#### Directions for this task:
Range to reproduce from the entries below: the line with "(ls.reverse.takeWhile fun l", the line with "t.th th with", and every line in between. Give them exactly and give nothing else.

BEGIN The data

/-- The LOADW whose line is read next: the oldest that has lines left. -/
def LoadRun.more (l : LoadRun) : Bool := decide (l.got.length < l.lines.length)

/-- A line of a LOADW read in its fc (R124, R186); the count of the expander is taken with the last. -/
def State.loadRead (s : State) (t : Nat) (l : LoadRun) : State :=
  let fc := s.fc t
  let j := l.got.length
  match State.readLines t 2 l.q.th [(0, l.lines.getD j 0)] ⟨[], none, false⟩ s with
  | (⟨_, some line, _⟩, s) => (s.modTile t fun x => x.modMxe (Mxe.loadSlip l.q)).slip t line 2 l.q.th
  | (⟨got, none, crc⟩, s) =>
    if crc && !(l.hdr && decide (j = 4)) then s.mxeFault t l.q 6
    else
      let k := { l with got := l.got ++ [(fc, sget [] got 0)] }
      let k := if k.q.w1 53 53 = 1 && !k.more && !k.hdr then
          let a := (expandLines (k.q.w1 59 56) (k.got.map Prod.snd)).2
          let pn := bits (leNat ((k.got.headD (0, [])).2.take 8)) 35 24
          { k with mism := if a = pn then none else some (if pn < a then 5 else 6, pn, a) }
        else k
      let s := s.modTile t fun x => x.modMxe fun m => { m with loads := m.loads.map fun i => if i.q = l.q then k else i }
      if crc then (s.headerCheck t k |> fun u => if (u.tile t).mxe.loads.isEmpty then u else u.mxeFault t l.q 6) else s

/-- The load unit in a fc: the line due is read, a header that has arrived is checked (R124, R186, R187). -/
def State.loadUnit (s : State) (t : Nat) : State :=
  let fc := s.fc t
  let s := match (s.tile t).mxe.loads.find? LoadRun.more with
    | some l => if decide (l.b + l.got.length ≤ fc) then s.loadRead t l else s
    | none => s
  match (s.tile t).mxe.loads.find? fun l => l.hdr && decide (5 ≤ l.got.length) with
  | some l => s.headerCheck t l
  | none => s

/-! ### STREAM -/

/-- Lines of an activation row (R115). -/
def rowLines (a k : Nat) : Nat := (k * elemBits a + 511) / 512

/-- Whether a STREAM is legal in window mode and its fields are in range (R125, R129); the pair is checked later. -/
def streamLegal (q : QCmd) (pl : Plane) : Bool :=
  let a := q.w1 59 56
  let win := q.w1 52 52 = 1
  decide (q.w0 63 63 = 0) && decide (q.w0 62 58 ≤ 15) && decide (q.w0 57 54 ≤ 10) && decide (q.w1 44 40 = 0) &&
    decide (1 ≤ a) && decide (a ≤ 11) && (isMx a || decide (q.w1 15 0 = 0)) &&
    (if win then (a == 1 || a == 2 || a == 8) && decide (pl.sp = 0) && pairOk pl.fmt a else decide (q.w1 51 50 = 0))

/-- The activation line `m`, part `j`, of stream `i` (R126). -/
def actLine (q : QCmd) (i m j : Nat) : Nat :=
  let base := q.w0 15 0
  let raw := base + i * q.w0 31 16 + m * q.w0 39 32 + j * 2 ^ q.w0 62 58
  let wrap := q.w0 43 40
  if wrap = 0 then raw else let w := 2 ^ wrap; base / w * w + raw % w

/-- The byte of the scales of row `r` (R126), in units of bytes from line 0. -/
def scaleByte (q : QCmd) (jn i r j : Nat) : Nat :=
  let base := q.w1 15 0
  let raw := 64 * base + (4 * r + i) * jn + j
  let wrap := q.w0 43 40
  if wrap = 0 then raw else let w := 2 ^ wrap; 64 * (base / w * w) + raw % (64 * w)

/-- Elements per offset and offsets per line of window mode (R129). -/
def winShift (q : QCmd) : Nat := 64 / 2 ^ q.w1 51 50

END The data
BEGIN The data

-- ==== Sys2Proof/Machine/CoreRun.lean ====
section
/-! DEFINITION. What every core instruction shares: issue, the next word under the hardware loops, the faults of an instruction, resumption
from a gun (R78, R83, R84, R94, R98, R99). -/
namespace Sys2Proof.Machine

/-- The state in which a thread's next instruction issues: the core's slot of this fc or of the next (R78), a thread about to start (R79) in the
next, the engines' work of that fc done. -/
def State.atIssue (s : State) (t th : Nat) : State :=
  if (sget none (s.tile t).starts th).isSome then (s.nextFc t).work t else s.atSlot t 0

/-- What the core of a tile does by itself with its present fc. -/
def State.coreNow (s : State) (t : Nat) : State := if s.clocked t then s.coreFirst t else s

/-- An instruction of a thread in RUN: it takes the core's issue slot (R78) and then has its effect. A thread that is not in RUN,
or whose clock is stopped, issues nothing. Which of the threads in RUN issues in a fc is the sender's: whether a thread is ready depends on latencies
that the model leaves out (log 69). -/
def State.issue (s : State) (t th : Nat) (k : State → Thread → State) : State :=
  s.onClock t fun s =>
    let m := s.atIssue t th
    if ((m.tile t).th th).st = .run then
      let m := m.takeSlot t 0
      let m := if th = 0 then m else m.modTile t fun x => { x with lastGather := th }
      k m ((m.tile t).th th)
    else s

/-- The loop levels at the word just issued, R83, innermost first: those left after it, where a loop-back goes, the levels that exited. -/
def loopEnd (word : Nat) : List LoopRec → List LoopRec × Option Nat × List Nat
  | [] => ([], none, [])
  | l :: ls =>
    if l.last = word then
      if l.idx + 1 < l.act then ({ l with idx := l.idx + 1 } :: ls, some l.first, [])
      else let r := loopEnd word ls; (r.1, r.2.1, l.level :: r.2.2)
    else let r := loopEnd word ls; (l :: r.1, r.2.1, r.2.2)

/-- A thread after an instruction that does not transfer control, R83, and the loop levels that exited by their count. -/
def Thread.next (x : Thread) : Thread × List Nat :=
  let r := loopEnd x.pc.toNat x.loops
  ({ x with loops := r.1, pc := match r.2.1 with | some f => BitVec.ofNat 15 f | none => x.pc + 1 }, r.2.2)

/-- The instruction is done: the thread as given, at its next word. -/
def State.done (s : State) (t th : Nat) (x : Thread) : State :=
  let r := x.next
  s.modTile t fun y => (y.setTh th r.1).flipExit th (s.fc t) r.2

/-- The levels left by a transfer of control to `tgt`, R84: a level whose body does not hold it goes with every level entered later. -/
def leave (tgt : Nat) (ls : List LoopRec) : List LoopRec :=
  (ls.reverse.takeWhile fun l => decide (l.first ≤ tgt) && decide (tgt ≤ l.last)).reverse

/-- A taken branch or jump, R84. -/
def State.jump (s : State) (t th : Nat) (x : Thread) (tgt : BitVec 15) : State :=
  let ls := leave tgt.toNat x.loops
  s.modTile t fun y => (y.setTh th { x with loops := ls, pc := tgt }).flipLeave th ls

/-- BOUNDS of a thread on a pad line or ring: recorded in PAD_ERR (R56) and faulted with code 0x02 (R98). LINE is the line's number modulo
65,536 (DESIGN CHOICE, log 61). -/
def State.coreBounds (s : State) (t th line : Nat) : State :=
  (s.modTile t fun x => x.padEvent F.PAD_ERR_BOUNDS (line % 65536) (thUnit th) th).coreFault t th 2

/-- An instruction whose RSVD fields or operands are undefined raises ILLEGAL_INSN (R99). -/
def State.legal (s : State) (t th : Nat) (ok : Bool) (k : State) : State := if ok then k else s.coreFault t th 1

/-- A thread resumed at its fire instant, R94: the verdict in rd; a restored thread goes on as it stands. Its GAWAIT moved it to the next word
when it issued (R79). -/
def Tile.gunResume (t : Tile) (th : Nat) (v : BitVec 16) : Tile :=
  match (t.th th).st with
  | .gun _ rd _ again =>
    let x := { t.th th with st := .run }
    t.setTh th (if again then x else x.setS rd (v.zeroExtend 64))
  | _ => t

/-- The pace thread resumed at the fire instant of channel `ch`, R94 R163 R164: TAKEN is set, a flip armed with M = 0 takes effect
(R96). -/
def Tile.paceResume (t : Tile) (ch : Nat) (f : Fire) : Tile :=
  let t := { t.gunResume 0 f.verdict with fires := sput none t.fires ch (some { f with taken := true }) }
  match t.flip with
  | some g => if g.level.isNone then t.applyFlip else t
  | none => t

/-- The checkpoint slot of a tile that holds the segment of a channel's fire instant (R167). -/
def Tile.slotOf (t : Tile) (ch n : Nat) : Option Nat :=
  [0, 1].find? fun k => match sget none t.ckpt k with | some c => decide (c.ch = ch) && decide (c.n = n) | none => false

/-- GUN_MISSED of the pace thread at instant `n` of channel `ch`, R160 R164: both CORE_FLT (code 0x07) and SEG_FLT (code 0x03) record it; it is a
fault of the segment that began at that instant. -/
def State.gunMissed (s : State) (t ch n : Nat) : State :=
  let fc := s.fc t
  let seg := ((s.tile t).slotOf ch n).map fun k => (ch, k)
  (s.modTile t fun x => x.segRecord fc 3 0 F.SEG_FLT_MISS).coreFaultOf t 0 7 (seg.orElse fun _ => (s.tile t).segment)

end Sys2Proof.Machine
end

END The data

#### Written answer:
  (ls.reverse.takeWhile fun l => decide (l.first ≤ tgt) && decide (tgt ≤ l.last)).reverse

/-- A taken branch or jump, R84. -/
def State.jump (s : State) (t th : Nat) (x : Thread) (tgt : BitVec 15) : State :=
  let ls := leave tgt.toNat x.loops
  s.modTile t fun y => (y.setTh th { x with loops := ls, pc := tgt }).flipLeave th ls

/-- BOUNDS of a thread on a pad line or ring: recorded in PAD_ERR (R56) and faulted with code 0x02 (R98). LINE is the line's number modulo
65,536 (DESIGN CHOICE, log 61). -/
def State.coreBounds (s : State) (t th line : Nat) : State :=
  (s.modTile t fun x => x.padEvent F.PAD_ERR_BOUNDS (line % 65536) (thUnit th) th).coreFault t th 2

/-- An instruction whose RSVD fields or operands are undefined raises ILLEGAL_INSN (R99). -/
def State.legal (s : State) (t th : Nat) (ok : Bool) (k : State) : State := if ok then k else s.coreFault t th 1

/-- A thread resumed at its fire instant, R94: the verdict in rd; a restored thread goes on as it stands. Its GAWAIT moved it to the next word
when it issued (R79). -/
def Tile.gunResume (t : Tile) (th : Nat) (v : BitVec 16) : Tile :=
  match (t.th th).st with
  | .gun _ rd _ again =>
    let x := { t.th th with st := .run }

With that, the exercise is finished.